(Stored records)
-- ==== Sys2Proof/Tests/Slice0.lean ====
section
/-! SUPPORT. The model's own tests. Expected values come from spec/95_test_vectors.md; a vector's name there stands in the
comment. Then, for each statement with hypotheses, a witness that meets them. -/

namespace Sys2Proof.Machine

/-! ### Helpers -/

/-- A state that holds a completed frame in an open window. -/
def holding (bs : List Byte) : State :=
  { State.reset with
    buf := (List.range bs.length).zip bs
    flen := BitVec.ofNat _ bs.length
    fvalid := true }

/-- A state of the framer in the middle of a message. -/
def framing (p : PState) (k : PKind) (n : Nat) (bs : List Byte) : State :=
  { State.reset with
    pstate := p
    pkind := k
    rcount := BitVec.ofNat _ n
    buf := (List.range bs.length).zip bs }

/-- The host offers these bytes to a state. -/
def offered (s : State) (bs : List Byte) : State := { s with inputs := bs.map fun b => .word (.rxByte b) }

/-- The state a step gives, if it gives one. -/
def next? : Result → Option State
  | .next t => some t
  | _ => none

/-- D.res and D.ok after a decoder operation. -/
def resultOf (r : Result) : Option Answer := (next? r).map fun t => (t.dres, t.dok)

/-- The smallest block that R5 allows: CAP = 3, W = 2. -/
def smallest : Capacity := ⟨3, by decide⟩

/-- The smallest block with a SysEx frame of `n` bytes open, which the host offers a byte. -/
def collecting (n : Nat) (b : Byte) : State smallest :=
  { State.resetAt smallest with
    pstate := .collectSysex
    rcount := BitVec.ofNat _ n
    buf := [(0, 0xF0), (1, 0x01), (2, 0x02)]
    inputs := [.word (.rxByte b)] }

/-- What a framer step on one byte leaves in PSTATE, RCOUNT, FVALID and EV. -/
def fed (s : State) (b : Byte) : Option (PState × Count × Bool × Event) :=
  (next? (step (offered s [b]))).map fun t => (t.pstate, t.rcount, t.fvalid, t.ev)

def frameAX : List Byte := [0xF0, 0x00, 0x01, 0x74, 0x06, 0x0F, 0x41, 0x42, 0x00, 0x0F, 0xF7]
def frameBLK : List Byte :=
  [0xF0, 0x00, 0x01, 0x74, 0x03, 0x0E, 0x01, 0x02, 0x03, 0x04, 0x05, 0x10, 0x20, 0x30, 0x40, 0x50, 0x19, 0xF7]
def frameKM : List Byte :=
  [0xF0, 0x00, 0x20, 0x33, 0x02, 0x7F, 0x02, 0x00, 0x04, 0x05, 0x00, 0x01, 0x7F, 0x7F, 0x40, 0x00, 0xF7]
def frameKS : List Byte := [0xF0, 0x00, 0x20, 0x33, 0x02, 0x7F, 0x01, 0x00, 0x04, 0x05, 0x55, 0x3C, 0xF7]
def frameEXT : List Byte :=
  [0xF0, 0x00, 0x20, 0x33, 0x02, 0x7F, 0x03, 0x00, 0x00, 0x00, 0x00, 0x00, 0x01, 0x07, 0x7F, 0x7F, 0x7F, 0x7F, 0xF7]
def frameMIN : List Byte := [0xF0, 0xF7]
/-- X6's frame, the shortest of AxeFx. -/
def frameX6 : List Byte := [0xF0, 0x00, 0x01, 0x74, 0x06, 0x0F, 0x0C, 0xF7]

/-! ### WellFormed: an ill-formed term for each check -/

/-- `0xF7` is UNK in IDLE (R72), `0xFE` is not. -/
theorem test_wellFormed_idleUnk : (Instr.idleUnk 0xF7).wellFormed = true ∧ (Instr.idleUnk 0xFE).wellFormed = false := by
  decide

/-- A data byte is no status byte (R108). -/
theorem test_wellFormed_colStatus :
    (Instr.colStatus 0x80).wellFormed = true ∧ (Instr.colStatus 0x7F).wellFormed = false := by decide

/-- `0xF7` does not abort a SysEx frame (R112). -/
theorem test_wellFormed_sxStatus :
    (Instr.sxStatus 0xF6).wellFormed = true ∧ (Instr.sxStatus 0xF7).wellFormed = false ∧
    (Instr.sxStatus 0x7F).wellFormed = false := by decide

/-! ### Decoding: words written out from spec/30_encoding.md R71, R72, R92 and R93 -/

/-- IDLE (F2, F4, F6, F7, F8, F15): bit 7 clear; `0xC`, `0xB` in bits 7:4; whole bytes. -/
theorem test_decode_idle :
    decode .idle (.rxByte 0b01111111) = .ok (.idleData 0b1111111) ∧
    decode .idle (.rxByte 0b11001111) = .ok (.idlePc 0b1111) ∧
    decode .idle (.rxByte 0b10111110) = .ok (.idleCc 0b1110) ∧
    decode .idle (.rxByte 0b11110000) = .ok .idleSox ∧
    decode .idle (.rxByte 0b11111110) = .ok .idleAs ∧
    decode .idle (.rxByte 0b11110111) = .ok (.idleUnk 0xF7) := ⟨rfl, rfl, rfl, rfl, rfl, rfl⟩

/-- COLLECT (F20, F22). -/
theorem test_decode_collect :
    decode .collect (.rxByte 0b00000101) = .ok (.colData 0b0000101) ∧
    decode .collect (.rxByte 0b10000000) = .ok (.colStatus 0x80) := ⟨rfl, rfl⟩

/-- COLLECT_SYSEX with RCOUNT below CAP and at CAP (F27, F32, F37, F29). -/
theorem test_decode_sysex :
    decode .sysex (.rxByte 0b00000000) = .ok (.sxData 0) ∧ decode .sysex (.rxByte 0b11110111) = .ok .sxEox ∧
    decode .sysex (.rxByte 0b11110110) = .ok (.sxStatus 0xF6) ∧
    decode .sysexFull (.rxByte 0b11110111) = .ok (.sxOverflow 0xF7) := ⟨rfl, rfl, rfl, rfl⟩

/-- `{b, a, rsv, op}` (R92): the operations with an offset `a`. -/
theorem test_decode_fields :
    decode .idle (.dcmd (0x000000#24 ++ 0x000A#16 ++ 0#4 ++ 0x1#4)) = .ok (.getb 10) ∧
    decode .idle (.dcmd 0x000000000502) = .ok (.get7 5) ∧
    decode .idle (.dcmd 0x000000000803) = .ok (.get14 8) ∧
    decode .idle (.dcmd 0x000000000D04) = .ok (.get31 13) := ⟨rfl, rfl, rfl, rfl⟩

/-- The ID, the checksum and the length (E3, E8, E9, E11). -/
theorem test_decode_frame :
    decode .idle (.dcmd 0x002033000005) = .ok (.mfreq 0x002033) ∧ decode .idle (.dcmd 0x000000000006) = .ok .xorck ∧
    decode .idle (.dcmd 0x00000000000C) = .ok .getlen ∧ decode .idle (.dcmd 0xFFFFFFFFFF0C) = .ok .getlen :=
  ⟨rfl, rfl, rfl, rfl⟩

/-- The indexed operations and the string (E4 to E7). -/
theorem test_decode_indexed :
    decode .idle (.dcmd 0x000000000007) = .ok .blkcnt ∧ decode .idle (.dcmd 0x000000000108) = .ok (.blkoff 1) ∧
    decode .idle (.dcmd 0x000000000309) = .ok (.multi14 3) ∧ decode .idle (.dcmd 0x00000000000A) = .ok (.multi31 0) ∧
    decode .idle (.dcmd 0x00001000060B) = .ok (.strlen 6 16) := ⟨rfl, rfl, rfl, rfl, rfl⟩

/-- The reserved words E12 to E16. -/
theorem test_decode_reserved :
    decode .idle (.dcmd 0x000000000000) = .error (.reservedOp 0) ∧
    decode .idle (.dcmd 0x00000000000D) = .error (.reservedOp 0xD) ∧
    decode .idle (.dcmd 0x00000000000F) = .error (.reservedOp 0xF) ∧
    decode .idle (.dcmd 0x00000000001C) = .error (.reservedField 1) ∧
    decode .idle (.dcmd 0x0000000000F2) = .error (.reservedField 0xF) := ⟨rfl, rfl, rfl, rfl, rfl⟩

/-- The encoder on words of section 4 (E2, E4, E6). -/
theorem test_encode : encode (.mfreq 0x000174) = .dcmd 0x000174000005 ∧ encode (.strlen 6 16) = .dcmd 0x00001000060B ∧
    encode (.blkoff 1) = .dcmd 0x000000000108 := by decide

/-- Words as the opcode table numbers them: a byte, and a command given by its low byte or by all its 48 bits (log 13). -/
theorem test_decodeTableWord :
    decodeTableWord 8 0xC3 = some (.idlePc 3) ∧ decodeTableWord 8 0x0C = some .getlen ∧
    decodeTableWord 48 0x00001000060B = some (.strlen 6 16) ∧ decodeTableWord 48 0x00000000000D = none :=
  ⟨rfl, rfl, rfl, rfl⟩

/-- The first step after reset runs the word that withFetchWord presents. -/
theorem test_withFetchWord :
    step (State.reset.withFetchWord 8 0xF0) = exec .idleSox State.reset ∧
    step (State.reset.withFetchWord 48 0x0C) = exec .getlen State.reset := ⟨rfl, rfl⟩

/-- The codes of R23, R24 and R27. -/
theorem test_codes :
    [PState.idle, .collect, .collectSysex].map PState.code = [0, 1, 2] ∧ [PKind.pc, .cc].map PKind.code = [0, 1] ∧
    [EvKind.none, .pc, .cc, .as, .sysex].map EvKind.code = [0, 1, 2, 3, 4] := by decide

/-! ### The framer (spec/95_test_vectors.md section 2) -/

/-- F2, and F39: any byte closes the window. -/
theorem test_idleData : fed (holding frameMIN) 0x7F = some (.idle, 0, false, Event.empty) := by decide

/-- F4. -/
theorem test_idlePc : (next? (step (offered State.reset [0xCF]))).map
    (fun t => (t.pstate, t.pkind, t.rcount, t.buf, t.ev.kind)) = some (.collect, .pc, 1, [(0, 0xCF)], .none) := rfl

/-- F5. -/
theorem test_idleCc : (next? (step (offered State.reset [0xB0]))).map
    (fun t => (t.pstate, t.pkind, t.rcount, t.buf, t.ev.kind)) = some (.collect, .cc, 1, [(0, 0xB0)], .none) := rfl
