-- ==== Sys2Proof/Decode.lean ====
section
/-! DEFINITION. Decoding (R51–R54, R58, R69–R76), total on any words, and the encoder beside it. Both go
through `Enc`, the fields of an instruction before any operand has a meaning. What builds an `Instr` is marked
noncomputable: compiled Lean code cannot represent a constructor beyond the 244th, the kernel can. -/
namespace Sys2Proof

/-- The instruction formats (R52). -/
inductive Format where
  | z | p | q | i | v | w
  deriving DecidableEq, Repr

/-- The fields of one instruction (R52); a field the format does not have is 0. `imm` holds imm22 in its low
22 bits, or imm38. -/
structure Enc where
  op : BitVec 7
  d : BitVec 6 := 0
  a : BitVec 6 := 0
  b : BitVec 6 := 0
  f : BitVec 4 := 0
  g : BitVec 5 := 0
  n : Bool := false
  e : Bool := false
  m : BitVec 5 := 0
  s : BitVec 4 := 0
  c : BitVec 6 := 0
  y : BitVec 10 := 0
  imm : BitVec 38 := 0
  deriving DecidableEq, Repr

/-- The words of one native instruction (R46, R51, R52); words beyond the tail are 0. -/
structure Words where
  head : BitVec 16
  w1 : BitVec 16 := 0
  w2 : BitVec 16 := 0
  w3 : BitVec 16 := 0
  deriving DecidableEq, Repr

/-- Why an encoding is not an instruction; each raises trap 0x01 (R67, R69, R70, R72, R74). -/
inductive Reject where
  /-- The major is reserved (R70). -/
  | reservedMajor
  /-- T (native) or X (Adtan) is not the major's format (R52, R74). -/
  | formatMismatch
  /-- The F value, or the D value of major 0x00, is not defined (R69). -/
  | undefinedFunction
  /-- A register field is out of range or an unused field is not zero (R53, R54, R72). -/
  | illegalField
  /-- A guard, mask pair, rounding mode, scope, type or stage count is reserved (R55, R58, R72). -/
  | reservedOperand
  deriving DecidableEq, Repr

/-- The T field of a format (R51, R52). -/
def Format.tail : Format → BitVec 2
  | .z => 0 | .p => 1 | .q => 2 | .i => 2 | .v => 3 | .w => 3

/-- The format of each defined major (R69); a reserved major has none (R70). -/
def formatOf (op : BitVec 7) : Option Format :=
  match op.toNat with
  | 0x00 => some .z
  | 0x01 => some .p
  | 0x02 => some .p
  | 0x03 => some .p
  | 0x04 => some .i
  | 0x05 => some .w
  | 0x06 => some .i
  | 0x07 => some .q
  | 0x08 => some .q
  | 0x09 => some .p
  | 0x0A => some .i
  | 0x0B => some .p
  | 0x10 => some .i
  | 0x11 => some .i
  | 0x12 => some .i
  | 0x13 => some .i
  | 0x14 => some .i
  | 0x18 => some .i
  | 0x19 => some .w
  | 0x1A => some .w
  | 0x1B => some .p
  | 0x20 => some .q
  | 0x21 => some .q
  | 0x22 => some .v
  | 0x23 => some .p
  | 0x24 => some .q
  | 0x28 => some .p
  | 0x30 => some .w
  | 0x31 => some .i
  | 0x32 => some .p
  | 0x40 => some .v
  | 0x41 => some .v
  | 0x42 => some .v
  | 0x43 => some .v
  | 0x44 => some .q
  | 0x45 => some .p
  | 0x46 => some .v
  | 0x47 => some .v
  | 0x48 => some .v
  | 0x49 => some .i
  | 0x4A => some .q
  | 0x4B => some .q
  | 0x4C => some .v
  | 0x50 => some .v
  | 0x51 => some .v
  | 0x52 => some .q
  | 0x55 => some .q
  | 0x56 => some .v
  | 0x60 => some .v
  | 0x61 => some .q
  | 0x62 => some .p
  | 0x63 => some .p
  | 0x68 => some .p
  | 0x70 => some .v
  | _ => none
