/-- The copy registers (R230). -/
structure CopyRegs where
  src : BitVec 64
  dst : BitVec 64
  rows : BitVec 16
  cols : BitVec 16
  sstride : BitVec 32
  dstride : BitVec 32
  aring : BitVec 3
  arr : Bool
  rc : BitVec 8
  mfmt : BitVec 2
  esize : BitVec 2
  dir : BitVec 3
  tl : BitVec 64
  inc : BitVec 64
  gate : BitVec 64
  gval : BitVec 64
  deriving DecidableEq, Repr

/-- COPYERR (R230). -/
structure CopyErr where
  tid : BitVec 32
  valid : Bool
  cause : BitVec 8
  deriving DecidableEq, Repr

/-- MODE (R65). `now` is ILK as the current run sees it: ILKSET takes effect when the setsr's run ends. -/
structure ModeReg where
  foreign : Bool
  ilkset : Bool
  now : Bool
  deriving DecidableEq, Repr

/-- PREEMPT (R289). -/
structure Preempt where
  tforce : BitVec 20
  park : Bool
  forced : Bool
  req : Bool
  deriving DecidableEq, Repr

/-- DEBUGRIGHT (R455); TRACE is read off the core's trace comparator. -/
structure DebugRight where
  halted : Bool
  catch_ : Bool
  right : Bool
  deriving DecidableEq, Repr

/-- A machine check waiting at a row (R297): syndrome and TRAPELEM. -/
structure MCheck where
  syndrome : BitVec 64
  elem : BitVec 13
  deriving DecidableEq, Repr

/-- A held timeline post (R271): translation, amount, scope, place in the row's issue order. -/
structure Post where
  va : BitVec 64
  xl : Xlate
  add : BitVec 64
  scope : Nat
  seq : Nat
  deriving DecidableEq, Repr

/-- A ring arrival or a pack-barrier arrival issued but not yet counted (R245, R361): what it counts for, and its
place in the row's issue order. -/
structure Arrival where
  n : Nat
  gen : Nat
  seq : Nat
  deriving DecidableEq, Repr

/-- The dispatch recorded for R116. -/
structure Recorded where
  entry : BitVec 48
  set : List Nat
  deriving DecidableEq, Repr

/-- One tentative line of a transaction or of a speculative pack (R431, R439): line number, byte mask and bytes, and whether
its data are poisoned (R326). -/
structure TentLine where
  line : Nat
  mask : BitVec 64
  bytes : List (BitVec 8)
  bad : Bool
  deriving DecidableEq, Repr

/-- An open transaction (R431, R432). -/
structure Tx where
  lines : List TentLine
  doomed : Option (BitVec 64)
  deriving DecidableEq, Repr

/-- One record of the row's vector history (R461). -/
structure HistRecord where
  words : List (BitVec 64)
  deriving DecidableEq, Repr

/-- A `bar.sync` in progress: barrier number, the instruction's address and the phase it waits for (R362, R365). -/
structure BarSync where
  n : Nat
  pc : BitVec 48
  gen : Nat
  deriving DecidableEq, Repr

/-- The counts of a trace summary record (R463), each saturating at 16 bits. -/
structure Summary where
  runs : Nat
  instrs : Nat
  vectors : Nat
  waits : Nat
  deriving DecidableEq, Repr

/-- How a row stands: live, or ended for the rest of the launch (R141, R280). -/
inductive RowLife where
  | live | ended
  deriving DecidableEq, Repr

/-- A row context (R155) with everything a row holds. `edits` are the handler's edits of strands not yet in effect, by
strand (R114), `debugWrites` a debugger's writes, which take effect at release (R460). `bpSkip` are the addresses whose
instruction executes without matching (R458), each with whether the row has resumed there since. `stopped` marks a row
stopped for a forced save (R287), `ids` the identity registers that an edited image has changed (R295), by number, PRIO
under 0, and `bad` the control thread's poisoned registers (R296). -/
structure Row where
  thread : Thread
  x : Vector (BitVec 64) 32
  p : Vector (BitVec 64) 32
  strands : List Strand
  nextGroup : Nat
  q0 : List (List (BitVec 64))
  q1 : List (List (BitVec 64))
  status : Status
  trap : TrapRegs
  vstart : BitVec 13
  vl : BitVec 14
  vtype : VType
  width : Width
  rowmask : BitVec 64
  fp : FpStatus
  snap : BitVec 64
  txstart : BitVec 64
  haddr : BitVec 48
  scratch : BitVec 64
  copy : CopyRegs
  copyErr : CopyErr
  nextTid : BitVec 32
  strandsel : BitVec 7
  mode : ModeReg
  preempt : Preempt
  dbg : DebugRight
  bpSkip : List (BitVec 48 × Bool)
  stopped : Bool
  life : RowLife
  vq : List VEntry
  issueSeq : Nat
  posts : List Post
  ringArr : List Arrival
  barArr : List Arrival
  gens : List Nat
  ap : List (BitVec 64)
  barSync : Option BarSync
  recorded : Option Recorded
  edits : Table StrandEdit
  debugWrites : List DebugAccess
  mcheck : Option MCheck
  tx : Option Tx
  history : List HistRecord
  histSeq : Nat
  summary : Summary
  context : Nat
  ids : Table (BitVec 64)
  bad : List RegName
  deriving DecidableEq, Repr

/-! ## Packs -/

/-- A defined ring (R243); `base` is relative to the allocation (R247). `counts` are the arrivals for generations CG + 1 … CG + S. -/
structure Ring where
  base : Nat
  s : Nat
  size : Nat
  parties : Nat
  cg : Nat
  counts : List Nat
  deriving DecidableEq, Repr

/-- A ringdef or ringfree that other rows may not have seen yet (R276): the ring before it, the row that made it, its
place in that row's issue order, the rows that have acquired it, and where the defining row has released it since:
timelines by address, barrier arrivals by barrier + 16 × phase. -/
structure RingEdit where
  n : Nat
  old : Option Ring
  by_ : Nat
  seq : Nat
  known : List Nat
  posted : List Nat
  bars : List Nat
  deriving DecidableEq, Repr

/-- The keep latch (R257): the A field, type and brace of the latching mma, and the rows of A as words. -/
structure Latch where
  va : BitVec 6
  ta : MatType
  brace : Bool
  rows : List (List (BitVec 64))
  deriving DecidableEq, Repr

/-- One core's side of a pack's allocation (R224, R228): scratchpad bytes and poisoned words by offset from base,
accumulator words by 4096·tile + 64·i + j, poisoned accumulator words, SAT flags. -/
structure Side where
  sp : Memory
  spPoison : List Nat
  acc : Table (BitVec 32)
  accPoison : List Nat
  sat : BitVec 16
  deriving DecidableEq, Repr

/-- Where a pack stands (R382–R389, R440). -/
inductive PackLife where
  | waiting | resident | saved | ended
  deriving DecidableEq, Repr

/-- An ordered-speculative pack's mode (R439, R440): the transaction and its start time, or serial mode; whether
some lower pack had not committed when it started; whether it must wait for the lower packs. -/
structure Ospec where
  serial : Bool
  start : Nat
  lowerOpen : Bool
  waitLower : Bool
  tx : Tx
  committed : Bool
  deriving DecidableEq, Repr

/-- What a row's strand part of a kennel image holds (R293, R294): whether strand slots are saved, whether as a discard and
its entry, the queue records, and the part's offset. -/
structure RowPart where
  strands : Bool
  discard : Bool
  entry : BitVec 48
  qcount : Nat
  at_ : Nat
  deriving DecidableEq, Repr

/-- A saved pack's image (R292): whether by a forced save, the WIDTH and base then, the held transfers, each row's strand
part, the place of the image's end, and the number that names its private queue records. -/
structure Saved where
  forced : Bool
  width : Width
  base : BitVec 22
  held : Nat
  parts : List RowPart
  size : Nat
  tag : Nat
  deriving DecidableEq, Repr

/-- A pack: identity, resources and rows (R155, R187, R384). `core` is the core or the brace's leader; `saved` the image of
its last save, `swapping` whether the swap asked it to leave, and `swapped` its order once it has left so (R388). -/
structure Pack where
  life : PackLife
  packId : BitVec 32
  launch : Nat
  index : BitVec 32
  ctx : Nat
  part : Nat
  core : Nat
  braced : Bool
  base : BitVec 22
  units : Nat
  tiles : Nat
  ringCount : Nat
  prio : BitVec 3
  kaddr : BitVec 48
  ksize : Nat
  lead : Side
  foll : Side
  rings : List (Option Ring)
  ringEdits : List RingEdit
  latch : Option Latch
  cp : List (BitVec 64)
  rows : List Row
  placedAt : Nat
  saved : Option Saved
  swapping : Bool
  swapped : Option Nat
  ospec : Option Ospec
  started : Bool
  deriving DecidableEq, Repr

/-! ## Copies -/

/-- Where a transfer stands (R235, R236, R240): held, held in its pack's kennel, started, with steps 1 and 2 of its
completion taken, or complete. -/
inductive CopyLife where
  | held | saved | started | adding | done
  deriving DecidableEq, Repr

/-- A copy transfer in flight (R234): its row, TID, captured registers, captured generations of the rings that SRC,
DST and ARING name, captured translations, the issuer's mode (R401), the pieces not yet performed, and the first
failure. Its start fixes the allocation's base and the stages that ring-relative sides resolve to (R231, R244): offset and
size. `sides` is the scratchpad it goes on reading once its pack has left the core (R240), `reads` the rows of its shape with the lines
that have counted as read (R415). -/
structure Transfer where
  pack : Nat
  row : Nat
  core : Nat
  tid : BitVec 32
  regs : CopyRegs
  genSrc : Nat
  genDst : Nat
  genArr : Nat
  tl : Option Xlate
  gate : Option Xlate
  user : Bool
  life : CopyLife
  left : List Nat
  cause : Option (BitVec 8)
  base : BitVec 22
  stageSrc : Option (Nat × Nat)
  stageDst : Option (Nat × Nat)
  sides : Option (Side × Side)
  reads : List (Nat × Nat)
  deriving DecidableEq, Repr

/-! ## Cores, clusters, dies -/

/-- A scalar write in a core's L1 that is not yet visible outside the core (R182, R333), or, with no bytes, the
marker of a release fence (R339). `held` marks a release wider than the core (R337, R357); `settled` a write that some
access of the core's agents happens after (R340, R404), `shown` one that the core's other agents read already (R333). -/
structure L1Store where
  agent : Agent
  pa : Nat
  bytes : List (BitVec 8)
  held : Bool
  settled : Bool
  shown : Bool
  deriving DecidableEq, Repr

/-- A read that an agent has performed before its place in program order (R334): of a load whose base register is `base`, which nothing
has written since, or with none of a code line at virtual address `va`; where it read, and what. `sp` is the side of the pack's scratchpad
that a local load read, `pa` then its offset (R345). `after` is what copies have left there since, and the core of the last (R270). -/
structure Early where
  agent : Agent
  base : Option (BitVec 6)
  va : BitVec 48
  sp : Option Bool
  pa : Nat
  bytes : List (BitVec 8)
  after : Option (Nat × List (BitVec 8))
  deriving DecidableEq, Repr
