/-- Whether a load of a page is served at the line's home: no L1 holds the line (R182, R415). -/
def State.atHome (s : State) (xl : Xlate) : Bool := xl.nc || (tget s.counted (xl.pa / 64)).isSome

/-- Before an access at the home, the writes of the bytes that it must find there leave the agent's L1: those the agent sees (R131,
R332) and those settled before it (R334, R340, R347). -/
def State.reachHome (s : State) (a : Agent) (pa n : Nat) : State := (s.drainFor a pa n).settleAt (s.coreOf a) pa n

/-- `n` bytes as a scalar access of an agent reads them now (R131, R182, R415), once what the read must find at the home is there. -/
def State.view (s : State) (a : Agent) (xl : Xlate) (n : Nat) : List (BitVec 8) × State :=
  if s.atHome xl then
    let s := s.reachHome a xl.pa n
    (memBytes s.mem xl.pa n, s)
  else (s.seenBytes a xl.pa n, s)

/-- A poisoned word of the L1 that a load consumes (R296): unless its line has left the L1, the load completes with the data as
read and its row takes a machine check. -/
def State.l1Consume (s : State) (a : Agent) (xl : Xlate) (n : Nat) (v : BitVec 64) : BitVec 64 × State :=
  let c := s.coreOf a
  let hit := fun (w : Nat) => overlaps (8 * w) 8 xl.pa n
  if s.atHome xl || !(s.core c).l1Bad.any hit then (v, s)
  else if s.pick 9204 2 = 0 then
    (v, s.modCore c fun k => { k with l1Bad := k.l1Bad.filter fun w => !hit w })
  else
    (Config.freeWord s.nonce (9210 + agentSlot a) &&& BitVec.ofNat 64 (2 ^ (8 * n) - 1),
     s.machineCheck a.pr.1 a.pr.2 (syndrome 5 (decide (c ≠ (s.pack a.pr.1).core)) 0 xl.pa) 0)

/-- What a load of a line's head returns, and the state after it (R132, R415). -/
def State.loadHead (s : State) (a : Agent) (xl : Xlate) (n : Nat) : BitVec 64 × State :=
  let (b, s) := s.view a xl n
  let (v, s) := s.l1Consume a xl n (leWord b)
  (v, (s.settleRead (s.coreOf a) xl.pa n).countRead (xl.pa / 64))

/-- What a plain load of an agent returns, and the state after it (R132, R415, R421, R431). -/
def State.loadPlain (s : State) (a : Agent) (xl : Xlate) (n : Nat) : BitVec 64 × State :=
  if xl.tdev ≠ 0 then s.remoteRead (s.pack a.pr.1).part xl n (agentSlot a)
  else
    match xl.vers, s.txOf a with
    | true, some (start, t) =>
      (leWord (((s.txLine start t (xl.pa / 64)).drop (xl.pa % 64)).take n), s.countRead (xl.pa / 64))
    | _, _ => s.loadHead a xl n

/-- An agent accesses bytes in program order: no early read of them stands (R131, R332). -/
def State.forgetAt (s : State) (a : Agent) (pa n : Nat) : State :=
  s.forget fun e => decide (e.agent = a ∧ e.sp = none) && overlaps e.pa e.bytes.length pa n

> _AIM OF THE EXERCISE_: Your answer should consist only of the lines above between the line holding "(R92): the operations" and the line holding "theorem test_encode : encode", inclusive, each transcribed exactly.

> _EXERCISE RESPONSE_:
/-- `{b, a, rsv, op}` (R92): the operations with an offset `a`. -/
theorem test_decode_fields :
    decode .idle (.dcmd (0x000000#24 ++ 0x000A#16 ++ 0#4 ++ 0x1#4)) = .ok (.getb 10) ∧
    decode .idle (.dcmd 0x000000000502) = .ok (.get7 5) ∧
    decode .idle (.dcmd 0x000000000803) = .ok (.get14 8) ∧
    decode .idle (.dcmd 0x000000000D04) = .ok (.get31 13) := ⟨rfl, rfl, rfl, rfl⟩

/-- The ID, the checksum and the length (E3, E8, E9, E11). -/
theorem test_decode_frame :
    decode .idle (.dcmd 0x002033000005) = .ok (.mfreq 0x002033) ∧ decode .idle (.dcmd 0x000000000006) = .ok .xorck ∧
    decode .idle (.dcmd 0x00000000000C) = .ok .getlen ∧ decode .idle (.dcmd 0xFFFFFFFFFF0C) = .ok .getlen :=
  ⟨rfl, rfl, rfl, rfl⟩

/-- The indexed operations and the string (E4 to E7). -/
theorem test_decode_indexed :
    decode .idle (.dcmd 0x000000000007) = .ok .blkcnt ∧ decode .idle (.dcmd 0x000000000108) = .ok (.blkoff 1) ∧
    decode .idle (.dcmd 0x000000000309) = .ok (.multi14 3) ∧ decode .idle (.dcmd 0x00000000000A) = .ok (.multi31 0) ∧
    decode .idle (.dcmd 0x00001000060B) = .ok (.strlen 6 16) := ⟨rfl, rfl, rfl, rfl, rfl⟩

/-- The reserved words E12 to E16. -/
theorem test_decode_reserved :
    decode .idle (.dcmd 0x000000000000) = .error (.reservedOp 0) ∧
    decode .idle (.dcmd 0x00000000000D) = .error (.reservedOp 0xD) ∧
    decode .idle (.dcmd 0x00000000000F) = .error (.reservedOp 0xF) ∧
    decode .idle (.dcmd 0x00000000001C) = .error (.reservedField 1) ∧
    decode .idle (.dcmd 0x0000000000F2) = .error (.reservedField 0xF) := ⟨rfl, rfl, rfl, rfl, rfl⟩

/-- The encoder on words of section 4 (E2, E4, E6). -/
theorem test_encode : encode (.mfreq 0x000174) = .dcmd 0x000174000005 ∧ encode (.strlen 6 16) = .dcmd 0x00001000060B ∧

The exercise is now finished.